→ **TASK DESCRIPTION**
From the line bearing "20_memory.md R42). -/" down to the final line of the records below, give every line again exactly and add nothing.

● ● ● ● ● ● ●

-- ==== Sys2Proof/Word.lean ====
section
/-! DEFINITION. The word of the block: every register and every memory word is 32 bits (00_scope.md R5, 20_memory.md R42). -/

namespace Sys2Proof

/-- A 32-bit word: a register, a pixel, a host address, a command word. -/
abbrev Word := BitVec 32

end Sys2Proof
end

● ● ● ● ● ● ●

→ **EXERCISE ANSWER**
/-! DEFINITION. The word of the block: every register and every memory word is 32 bits (00_scope.md R5, 20_memory.md R42). -/

namespace Sys2Proof

/-- A 32-bit word: a register, a pixel, a host address, a command word. -/
abbrev Word := BitVec 32

end Sys2Proof
end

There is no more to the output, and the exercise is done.